Но доктор, обладавший буравящим зрением беркута и известный в определённых правосудием кругах под кличкой Хулио Сползатти, видел пациентов насквозь. Недаром женщины любили его за валютные операции на спине. Он интерпретировал моё  сносное отношение к экзальтированной личности по-своему эгоистично. Его охватило огненное чувство подбитого танка, безгранатно откинувшего ползучие зелёные гусеницы с дрожащими антенками на фронтоне, а ведь ему пророчили карьеру отоларинголога, потому что он лучше других расчищал завалы серы в ушах, а для стечения обстоятельств использовал специальный подсов.
– Вот видите, для этой цели стоит купить фирменные часы, хронометрирующие минуты славы, – отметил Пепелюкин – и организатор товарищества «Без чувства локтя ни в какую, а в избранную – никуда». – Вы насладитесь редкими мгновениями, поскольку чирканье спичек ассоциируется с чириканьем воробьёв. На съезде орнитологов района глухонемых «Заречье» вас непременно примут за важную птицу, а это не менее важно, чем домашние задания для бездомного ребёнка, выстраивающего стройные теории, а затем взламывающего их, вследствие чего неизвестно откуда выуживающего, что коннотация – разновидность ипподрома.
– Что вы, я ни на йоту не сомневаюсь, что везучие люди живут на Везувии в спасательном кругу знакомых! Моё отношение к вам как к узкому специалисту выше всяких похвал! Не сомневаюсь, что когда-то вам, профессор, дали по тыкве и семечки посыпались. Должен признаться, что иногда мне снятся несобранные палестинские беженцы, осваивающие санный сталинский путь от радиоактивного Челябинска до замороженного Иркутска, – испуганно воскликнул я сдержанным под усы сиплым волосом, боясь, что ледышка моего тупеющего повествования, оттачивающего слово, превратится в воду.
– И на том спасибо, – благодарно кивнул Пепелюкин, чесоточно пошевелив пальцами ног, комфортно заключённых в западногерманских туфлях «Саламандра». – А вы, случаем, не жалуетесь на зрение, ухудшившееся в лучшую сторону? Подозреваю, что ваше титаническое здоровье налегавшего на спиртное, в достаточной степени подорвано аскорбиновой кислотой необоснованных оскорблений. Учитывая моё снисходительное отношение к осыпающимся мотылькам, танцующим вокруг природного огня забаррикадированных промежностей, торжественно обещаю не пользоваться цыганской иглой. Но я то знаю себя немного лучше и поэтому передаю ему бумагу, на которой изложено моё отношение к забору крови и флеботомистам в частности, учитывая, что счастливые поэтами не становятся.

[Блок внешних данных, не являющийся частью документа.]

-- ==== Sys2Proof/Tests/Slice0.lean ====
section
/-! SUPPORT. Tests from the spec's own vectors (95_test_vectors.md; each names its vector), the ill-formed terms, the words of the
encodings, and a witness for every statement that has hypotheses. -/
namespace Sys2Proof.Tests
open Sys2Proof Sys2Proof.Machine

/-- The arbitrary unit words of the vectors (R7). -/
def testPar : Params := { Params.default with phunitV := 0x00000001, phunitI := 0x01000001, anunit := 0x00000001 }

/-- cfgB of 95_test_vectors.md. -/
def cfgB : Station where
  pmuId      := 1
  stn        := [0x53, 0x54, 0x41, 0x54, 0x49, 0x4F, 0x4E, 0x5F, 0x41, 0x5F, 0x4C, 0x4F, 0x4E, 0x47, 0x5F, 0x4E, 0x41, 0x4D, 0x45,
    0x5F, 0x58]
  timeBase   := 1000000
  fnom       := 0
  dataRate   := 50
  phName     := [[0x56, 0x41], [0x49, 0x41], [0x49, 0x42]]
  anName     := [[0x41, 0x4E, 0x31], [0x41, 0x4E, 0x32], [0x41, 0x4E, 0x33], [0x41, 0x4E, 0x34]]
  fmtNumeric := .float
  fmtPhasor  := .polar

/-- cfgC of 95_test_vectors.md. -/
def cfgC : Station :=
  { Config.station with pmuId := 0xFFFE, stn := [], timeBase := 0, fnom := 1, dataRate := 32767, phName := [], anName := [] }

/-- The reset state with cfgA and the vectors' parameters. -/
def rst : State := State.resetWith Config.station testPar

/-- A clock of one tick a millisecond, exact intervals. -/
def hostRst (c : Station) : State := { State.resetWith c testPar with intervalDiv := .exact, ticksPerMs := 1 }

/-- With these bytes in OBUF. -/
def withOut (bs : List Byte) (s : State) : State := s.setOut (Memory.writeBytes [] 0 bs) (BitVec.ofNat 16 bs.length)

/-- What OBUF_READ gives after an outcome. -/
def outOf : Host.Outcome State Fault Refusal → Option (List Byte)
  | .next t => t.obufBytes
  | _ => none

/-- A field after an outcome. -/
def get {α : Type} (f : State → α) : Host.Outcome State Fault Refusal → Option α
  | .next t => some (f t)
  | _ => none

/-- The enable command frame of V40. -/
def v40 : List Byte := [0xAA, 0x41, 0x00, 0x0A, 0x00, 0x01, 0x00, 0x02, 0x12, 0xFA]

/-- PARSE_CMD's STATUS, CMD, CRC on received bytes. -/
def parsed (bs : List Byte) (s : State) : Option (Half × Half × Half) :=
  get (fun t => (t.status, t.cmd, t.crc)) (exec .parseCmd (loadIn bs s))

/-! ### Ill-formed terms -/

theorem test_overlong_frame_ill_formed (body : List Byte) (h : body.length = 65534) :
    Instr.wellFormed testPar (.frameCmd body) = false := by
  simp [Instr.wellFormed, bodyFits, h, ibufCap]

theorem test_known_code_ill_formed_as_other : Instr.wellFormed testPar (.cmdOther 0x0003) = false := by decide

Мой приём не обходится без проблем,
когда с флеботомистом остаюсь визави.
У меня не находят поверхностных вен –
трагедийная сцена с забором крови.

Нападает безвыходная тоска,
если в белом халате подходят ко мне
по-садистски вену на сгибе искать
локтевом, и удавкой насильно давлеть.

Кружит в вальсе больничном моя голова.
С человечеством связи надолго порвав,
я едва различаю приказные слова,
– А теперь засучите повыше рукав!

Непременно предложит поработать рукой,
фамильярно по венам хлопнет шлепком,
чтобы не церемониться долго со мной
заклинанье прошамкает скомканым ртом.

Я почти бездыханный на стуле сижу,
над локтём запитонил прижимистый жгут.
Я, конечно, потом правду-матку скажу,
что кинжалил меня, словно Цезаря Брут.

Мне от дикого зрелища мутнеет в глазах
Сердце-выскочка хочет пуститься бежать,
– слишком тонкие вены, я предупреждал,
нестерпимые боли, бабе легче рожать.

Про себя обзываю его полецом –
колет гибкой иголкой пятнадцатый раз.
Вызывает фобию человек со шприцом,
лучше б в Африке лёг под меня дикобраз.

Это ж кровопролитие – губы в кровь искусал,
как зовут меня – в обмороке позабыл,
чуть поглубже вздохнул и в приёмной упал.
Он забрал образец – кровь из нижней губы.

Чувствую, будто в качке на борту корабля,
с синяками исколотый лежу на полу,
как король в рокировке хожу под себя,
побывав с полчаса в нестерпимом аду

И затем сутки я пребываю во тьме,
кучу всяких претензий предъявляя родителям,
чтоб при жизни наследство отписали бы мне.
Странно... а комарам отношусь снисходительно.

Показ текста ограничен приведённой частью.